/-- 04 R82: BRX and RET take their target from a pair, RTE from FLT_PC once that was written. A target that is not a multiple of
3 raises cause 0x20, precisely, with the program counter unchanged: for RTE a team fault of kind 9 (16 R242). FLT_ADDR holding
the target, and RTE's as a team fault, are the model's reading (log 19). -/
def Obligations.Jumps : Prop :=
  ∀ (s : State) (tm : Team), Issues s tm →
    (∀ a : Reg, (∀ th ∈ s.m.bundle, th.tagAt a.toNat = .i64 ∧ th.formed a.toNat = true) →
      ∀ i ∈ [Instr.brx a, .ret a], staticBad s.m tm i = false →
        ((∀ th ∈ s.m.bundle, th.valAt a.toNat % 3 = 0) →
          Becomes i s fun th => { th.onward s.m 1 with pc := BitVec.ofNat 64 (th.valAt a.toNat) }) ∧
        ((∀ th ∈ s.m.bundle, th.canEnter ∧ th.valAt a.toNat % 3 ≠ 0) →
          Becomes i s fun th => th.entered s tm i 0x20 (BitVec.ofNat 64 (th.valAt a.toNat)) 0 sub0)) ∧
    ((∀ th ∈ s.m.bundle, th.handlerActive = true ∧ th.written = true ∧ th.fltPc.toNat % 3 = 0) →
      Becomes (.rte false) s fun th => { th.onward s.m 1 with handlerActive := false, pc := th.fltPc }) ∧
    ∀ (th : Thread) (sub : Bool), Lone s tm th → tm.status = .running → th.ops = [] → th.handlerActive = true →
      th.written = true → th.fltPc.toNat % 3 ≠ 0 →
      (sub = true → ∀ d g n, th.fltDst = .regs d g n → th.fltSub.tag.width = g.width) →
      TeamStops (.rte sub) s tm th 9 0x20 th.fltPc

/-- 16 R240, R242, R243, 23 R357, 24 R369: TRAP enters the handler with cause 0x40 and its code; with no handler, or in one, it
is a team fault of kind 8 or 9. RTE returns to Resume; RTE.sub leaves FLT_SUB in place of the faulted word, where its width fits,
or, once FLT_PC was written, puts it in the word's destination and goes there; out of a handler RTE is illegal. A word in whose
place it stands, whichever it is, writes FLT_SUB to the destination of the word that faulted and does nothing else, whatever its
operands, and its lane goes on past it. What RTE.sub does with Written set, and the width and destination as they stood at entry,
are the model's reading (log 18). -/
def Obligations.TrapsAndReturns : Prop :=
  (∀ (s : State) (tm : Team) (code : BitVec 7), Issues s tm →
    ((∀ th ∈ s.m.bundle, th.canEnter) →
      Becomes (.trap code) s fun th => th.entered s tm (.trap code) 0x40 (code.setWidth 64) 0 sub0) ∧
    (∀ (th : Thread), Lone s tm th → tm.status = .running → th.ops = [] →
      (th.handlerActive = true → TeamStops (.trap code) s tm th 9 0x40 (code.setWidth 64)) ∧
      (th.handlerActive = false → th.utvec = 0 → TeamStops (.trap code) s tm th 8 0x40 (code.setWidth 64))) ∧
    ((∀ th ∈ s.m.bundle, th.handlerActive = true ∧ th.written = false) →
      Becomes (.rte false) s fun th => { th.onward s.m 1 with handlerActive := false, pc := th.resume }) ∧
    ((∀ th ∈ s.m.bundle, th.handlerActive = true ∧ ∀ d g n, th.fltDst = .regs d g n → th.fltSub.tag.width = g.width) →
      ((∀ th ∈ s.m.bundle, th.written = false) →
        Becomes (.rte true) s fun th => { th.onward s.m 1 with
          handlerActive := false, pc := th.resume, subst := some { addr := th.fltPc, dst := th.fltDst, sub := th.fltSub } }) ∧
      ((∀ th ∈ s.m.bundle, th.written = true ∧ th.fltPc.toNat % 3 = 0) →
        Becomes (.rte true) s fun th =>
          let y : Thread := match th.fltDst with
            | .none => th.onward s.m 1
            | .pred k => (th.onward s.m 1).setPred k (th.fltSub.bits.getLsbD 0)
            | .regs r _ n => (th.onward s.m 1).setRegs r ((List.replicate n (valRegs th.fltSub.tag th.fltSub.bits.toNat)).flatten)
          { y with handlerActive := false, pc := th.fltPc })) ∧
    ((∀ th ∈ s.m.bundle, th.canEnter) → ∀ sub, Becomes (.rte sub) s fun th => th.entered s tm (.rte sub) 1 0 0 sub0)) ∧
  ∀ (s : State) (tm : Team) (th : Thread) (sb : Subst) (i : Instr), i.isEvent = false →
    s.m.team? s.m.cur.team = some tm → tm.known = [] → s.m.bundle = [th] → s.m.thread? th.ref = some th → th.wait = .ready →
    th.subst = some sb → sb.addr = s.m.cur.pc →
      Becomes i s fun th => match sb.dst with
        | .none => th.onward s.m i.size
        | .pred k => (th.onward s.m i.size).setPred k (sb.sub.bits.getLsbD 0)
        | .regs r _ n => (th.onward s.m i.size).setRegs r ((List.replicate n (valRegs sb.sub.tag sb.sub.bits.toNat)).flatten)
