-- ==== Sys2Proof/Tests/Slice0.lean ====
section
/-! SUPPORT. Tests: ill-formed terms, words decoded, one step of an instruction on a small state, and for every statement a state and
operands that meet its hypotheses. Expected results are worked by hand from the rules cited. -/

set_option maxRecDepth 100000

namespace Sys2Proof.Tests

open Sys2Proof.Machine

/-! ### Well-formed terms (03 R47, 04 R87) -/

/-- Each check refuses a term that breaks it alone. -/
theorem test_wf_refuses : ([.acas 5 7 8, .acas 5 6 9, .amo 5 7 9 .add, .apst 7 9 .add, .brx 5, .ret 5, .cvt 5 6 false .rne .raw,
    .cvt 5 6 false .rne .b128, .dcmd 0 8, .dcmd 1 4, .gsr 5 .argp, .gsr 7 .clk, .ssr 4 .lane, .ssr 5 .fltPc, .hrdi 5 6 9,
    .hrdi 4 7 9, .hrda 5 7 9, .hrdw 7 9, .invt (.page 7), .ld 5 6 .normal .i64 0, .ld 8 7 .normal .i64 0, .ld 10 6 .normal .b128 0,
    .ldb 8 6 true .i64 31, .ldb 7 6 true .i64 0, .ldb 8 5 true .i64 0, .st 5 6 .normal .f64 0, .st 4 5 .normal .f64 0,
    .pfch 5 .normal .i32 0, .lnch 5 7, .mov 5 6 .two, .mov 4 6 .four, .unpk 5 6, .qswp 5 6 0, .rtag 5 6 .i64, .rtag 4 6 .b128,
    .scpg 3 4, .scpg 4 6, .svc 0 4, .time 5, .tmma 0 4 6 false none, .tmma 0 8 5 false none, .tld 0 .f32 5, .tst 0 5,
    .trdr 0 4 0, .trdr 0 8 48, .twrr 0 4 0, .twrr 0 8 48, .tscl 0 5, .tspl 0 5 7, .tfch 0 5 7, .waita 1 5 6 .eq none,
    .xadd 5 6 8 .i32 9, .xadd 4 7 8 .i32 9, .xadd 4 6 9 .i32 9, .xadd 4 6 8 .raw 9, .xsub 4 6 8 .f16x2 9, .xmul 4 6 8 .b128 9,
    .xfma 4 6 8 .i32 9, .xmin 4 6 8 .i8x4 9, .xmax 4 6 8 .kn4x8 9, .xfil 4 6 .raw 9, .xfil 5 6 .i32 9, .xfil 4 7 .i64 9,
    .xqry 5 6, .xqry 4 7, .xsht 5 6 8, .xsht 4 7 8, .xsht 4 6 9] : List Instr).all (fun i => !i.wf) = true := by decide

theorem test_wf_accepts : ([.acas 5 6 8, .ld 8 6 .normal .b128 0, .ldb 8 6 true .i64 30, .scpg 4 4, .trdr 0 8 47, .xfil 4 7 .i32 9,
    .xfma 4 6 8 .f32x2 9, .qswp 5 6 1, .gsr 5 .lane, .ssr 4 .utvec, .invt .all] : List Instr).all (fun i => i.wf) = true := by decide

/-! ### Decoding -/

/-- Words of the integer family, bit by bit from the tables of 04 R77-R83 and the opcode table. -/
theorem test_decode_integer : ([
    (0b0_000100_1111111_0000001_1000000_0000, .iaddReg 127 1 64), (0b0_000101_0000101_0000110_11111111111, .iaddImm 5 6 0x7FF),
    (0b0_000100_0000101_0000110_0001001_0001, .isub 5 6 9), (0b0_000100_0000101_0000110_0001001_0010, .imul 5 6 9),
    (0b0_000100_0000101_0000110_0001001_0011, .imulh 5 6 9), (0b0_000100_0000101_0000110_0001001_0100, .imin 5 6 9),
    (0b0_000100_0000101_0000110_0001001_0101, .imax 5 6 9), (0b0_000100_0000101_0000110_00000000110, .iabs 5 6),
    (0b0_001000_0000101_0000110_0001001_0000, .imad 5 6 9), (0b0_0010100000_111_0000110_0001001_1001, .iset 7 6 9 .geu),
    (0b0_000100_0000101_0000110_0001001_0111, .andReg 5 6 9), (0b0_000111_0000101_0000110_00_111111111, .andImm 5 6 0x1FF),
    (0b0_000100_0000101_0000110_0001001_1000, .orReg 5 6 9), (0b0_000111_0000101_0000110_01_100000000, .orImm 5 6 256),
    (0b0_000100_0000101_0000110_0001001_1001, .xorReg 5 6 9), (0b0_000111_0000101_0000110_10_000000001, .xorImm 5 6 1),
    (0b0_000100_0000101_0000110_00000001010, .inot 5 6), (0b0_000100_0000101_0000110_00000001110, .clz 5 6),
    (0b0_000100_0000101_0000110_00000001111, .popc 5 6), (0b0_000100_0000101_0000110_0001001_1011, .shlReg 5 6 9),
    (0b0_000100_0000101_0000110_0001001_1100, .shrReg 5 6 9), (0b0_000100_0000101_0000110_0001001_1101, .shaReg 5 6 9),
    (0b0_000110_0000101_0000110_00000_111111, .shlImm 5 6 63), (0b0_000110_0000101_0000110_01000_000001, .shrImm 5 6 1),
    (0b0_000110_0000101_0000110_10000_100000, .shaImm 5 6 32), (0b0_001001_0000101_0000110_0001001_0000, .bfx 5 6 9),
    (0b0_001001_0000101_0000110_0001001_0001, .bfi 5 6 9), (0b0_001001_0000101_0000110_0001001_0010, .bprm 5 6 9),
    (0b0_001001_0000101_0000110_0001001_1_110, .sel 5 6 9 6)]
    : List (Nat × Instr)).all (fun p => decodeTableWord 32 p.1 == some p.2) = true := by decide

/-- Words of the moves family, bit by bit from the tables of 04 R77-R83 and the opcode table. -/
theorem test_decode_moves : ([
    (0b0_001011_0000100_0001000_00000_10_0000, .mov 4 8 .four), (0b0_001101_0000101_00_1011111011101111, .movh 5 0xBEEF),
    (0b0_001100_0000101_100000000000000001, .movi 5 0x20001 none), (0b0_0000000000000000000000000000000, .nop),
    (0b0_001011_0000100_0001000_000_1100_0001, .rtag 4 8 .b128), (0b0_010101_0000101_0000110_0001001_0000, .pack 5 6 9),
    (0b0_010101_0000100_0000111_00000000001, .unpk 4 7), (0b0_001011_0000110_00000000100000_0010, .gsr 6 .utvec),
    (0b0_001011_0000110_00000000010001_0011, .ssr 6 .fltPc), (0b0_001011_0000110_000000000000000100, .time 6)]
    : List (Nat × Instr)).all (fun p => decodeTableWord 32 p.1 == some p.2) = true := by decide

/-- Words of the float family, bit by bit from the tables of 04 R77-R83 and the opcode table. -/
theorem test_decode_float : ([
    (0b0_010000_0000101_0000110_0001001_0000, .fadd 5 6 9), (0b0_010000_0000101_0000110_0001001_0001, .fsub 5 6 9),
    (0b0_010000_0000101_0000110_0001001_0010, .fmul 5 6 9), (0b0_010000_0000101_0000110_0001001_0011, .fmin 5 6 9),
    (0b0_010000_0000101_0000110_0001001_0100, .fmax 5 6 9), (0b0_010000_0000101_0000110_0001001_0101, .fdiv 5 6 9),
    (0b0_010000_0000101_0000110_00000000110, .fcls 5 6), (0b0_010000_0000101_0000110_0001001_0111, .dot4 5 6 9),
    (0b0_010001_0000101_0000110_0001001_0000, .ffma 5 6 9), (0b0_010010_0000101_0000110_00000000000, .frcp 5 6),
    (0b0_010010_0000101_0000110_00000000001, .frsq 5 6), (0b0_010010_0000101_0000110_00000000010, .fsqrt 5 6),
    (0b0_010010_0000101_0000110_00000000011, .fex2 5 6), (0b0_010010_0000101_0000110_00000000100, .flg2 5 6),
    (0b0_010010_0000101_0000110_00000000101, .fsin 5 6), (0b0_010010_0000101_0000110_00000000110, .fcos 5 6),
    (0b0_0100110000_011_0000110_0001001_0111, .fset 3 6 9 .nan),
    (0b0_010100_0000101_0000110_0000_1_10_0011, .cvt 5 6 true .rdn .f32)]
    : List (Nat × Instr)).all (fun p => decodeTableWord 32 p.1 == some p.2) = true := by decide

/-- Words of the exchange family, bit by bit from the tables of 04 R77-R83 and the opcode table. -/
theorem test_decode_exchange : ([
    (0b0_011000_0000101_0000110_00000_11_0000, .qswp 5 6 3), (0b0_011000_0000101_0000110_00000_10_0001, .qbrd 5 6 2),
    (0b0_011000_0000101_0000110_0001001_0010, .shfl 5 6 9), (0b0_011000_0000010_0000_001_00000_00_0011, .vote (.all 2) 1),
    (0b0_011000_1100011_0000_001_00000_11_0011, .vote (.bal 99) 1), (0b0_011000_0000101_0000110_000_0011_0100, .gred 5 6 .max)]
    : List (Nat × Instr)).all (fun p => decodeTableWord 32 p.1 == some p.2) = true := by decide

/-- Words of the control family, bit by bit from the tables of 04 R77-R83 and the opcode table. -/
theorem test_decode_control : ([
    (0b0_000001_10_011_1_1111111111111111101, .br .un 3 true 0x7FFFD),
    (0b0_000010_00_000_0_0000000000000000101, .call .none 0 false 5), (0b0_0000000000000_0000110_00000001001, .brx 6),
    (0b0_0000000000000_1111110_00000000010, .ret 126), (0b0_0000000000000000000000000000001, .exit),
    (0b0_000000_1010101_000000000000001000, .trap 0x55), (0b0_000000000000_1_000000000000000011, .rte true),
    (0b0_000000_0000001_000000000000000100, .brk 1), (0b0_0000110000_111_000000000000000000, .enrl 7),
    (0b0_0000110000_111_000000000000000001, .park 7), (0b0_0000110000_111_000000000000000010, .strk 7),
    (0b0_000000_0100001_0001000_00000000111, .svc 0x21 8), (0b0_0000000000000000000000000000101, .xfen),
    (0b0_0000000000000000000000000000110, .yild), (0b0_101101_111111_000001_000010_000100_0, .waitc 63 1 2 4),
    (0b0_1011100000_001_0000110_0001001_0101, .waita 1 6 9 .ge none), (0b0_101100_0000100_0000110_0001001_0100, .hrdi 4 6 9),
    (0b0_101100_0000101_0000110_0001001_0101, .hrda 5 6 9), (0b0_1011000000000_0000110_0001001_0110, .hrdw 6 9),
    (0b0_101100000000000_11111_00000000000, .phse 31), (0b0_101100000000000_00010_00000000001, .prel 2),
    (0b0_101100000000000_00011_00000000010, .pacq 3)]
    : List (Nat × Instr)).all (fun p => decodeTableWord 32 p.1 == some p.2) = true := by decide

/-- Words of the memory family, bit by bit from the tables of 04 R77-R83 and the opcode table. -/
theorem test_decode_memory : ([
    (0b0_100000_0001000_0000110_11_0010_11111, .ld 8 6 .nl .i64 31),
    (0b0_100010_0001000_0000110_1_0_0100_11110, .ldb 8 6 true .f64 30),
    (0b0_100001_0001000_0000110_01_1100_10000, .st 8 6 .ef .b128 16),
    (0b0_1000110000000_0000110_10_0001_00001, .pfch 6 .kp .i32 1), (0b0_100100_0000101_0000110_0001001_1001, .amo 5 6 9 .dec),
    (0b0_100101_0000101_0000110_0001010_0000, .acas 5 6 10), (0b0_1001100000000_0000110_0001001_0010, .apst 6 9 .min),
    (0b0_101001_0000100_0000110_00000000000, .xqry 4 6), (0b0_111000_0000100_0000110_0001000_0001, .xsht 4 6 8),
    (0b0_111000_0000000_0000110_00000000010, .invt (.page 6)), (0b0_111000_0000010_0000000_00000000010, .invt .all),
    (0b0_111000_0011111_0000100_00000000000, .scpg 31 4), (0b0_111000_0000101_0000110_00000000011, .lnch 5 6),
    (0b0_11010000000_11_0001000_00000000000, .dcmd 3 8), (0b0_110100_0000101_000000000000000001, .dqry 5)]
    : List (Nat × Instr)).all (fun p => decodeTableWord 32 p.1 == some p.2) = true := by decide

====

◆ ABOUT THIS EXERCISE ◆
Where the listing above has a line with "(0b0_010000_0000101_0000110_0001001_0010, .fmul 5", start there, and output every line exactly through the line with "(0b0_010100_0000101_0000110_0000_1_10_0011, .cvt 5", which is also included.

◆ PROBLEM SOLUTION ◆
    (0b0_010000_0000101_0000110_0001001_0010, .fmul 5 6 9), (0b0_010000_0000101_0000110_0001001_0011, .fmin 5 6 9),
    (0b0_010000_0000101_0000110_0001001_0100, .fmax 5 6 9), (0b0_010000_0000101_0000110_0001001_0101, .fdiv 5 6 9),
    (0b0_010000_0000101_0000110_00000000110, .fcls 5 6), (0b0_010000_0000101_0000110_0001001_0111, .dot4 5 6 9),
    (0b0_010001_0000101_0000110_0001001_0000, .ffma 5 6 9), (0b0_010010_0000101_0000110_00000000000, .frcp 5 6),
    (0b0_010010_0000101_0000110_00000000001, .frsq 5 6), (0b0_010010_0000101_0000110_00000000010, .fsqrt 5 6),
    (0b0_010010_0000101_0000110_00000000011, .fex2 5 6), (0b0_010010_0000101_0000110_00000000100, .flg2 5 6),
    (0b0_010010_0000101_0000110_00000000101, .fsin 5 6), (0b0_010010_0000101_0000110_00000000110, .fcos 5 6),
    (0b0_0100110000_011_0000110_0001001_0111, .fset 3 6 9 .nan),
    (0b0_010100_0000101_0000110_0000_1_10_0011, .cvt 5 6 true .rdn .f32)]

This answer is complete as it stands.